#### Exercise directions
Retype all of the entries exactly as they appear.

#### Records to process
-- ==== Sys2Proof/Laws/Ops.lean ====
section
/-! SUPPORT. What each shared operation of Machine/Ops.lean, Operands.lean and Flags.lean does, said once. -/

namespace Sys2Proof.Machine

/-! ### Single bits -/

theorem setBit_getLsbD_same (v : Byte) (i : Nat) (b : Bool) (hi : i < 8) : (setBit v i b).getLsbD i = b := by
  cases b <;> simp [setBit, hi]

theorem setBit_getLsbD_other (v : Byte) (i j : Nat) (b : Bool) (h : j ≠ i) : (setBit v i b).getLsbD j = v.getLsbD j := by
  have h' : i ≠ j := fun e => h e.symm
  cases b
  · by_cases hj : j < 8
    · simp [setBit, hj, h]
    · simp [setBit, BitVec.getLsbD_of_ge v j (by omega)]
  · simp [setBit, h']

/-- Setting a bit to the value it has changes nothing. -/
theorem setBit_self (v : Byte) (i : Nat) (hi : i < 8) : setBit v i (v.getLsbD i) = v := by
  apply BitVec.eq_of_getLsbD_eq
  intro j _
  by_cases h : j = i
  · subst h
    exact setBit_getLsbD_same v j _ hi
  · exact setBit_getLsbD_other v i j _ h

theorem disBit_lt (c : Channel) : disBit c < 8 := by cases c <;> decide

theorem outBit_lt (l : IrqLine) : l.outBit < 8 := by cases l <;> decide

/-! ### The RAM -/

/-- R13: a read after a write to the same index. -/
theorem State.ramByte_writeRam_same (s : State) (a : Nat) (v : Byte) (h : Memory.wf s.cfg.cfg0Reset s.ram = true) :
    (s.writeRam a v).ramByte a = v :=
  Memory.read_write_same s.cfg.cfg0Reset a v s.ram 0 h

/-- R13: a read after a write to another index. -/
theorem State.ramByte_writeRam_other (s : State) {a b : Nat} (v : Byte) (h : Memory.wf s.cfg.cfg0Reset s.ram = true)
    (hab : b ≠ a) : (s.writeRam a v).ramByte b = s.ramByte b :=
  Memory.read_write_other s.cfg.cfg0Reset a b v hab s.ram 0 h

/-- Every RAM write of the machine keeps the canonical form. -/
theorem State.writeRam_wf (s : State) (a : Nat) (v : Byte) (ha : a < ramSize) (h : Memory.wf s.cfg.cfg0Reset s.ram = true) :
    Memory.wf (s.writeRam a v).cfg.cfg0Reset (s.writeRam a v).ram = true :=
  Memory.write_wf s.cfg.cfg0Reset s.ram a v ha h

/-! ### The notifier rule (R103) -/

/-- R103: the event a notification adds to the trace. -/
theorem notify_eq (c : Channel) (k : NotifyCode) (s : State) :
    notify c k s = { s with trace := s.trace ++ if (s.cfg.wiring c).hasNotifier then [Event.devNotify c k] else [] } := by
  by_cases h : (s.cfg.wiring c).hasNotifier <;> simp [notify, h, State.emit]

@[simp] theorem notify_ramByte (c : Channel) (k : NotifyCode) (s : State) (a : Nat) :
    (notify c k s).ramByte a = s.ramByte a := by
  rw [notify_eq]
  rfl

/-- R103: `SetDis` on a bit that has the value already changes nothing. -/
theorem setDis_noop (c : Channel) (b : Bool) (k : NotifyCode) (s : State) (h : s.disabled c = b) : setDis c b k s = s := by
  simp [setDis, h]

#### Task answer
-- ==== Sys2Proof/Laws/Ops.lean ====
section
/-! SUPPORT. What each shared operation of Machine/Ops.lean, Operands.lean and Flags.lean does, said once. -/

namespace Sys2Proof.Machine

/-! ### Single bits -/

theorem setBit_getLsbD_same (v : Byte) (i : Nat) (b : Bool) (hi : i < 8) : (setBit v i b).getLsbD i = b := by
  cases b <;> simp [setBit, hi]

theorem setBit_getLsbD_other (v : Byte) (i j : Nat) (b : Bool) (h : j ≠ i) : (setBit v i b).getLsbD j = v.getLsbD j := by
  have h' : i ≠ j := fun e => h e.symm
  cases b
  · by_cases hj : j < 8
    · simp [setBit, hj, h]
    · simp [setBit, BitVec.getLsbD_of_ge v j (by omega)]
  · simp [setBit, h']

/-- Setting a bit to the value it has changes nothing. -/
theorem setBit_self (v : Byte) (i : Nat) (hi : i < 8) : setBit v i (v.getLsbD i) = v := by
  apply BitVec.eq_of_getLsbD_eq
  intro j _
  by_cases h : j = i
  · subst h
    exact setBit_getLsbD_same v j _ hi
  · exact setBit_getLsbD_other v i j _ h

theorem disBit_lt (c : Channel) : disBit c < 8 := by cases c <;> decide

theorem outBit_lt (l : IrqLine) : l.outBit < 8 := by cases l <;> decide

/-! ### The RAM -/

/-- R13: a read after a write to the same index. -/
theorem State.ramByte_writeRam_same (s : State) (a : Nat) (v : Byte) (h : Memory.wf s.cfg.cfg0Reset s.ram = true) :
    (s.writeRam a v).ramByte a = v :=
  Memory.read_write_same s.cfg.cfg0Reset a v s.ram 0 h

/-- R13: a read after a write to another index. -/
theorem State.ramByte_writeRam_other (s : State) {a b : Nat} (v : Byte) (h : Memory.wf s.cfg.cfg0Reset s.ram = true)
    (hab : b ≠ a) : (s.writeRam a v).ramByte b = s.ramByte b :=
  Memory.read_write_other s.cfg.cfg0Reset a b v hab s.ram 0 h

/-- Every RAM write of the machine keeps the canonical form. -/
theorem State.writeRam_wf (s : State) (a : Nat) (v : Byte) (ha : a < ramSize) (h : Memory.wf s.cfg.cfg0Reset s.ram = true) :
    Memory.wf (s.writeRam a v).cfg.cfg0Reset (s.writeRam a v).ram = true :=
  Memory.write_wf s.cfg.cfg0Reset s.ram a v ha h

/-! ### The notifier rule (R103) -/

/-- R103: the event a notification adds to the trace. -/
theorem notify_eq (c : Channel) (k : NotifyCode) (s : State) :
    notify c k s = { s with trace := s.trace ++ if (s.cfg.wiring c).hasNotifier then [Event.devNotify c k] else [] } := by
  by_cases h : (s.cfg.wiring c).hasNotifier <;> simp [notify, h, State.emit]

@[simp] theorem notify_ramByte (c : Channel) (k : NotifyCode) (s : State) (a : Nat) :
    (notify c k s).ramByte a = s.ramByte a := by
  rw [notify_eq]
  rfl

/-- R103: `SetDis` on a bit that has the value already changes nothing. -/
theorem setDis_noop (c : Channel) (b : Bool) (k : NotifyCode) (s : State) (h : s.disabled c = b) : setDis c b k s = s := by
  simp [setDis, h]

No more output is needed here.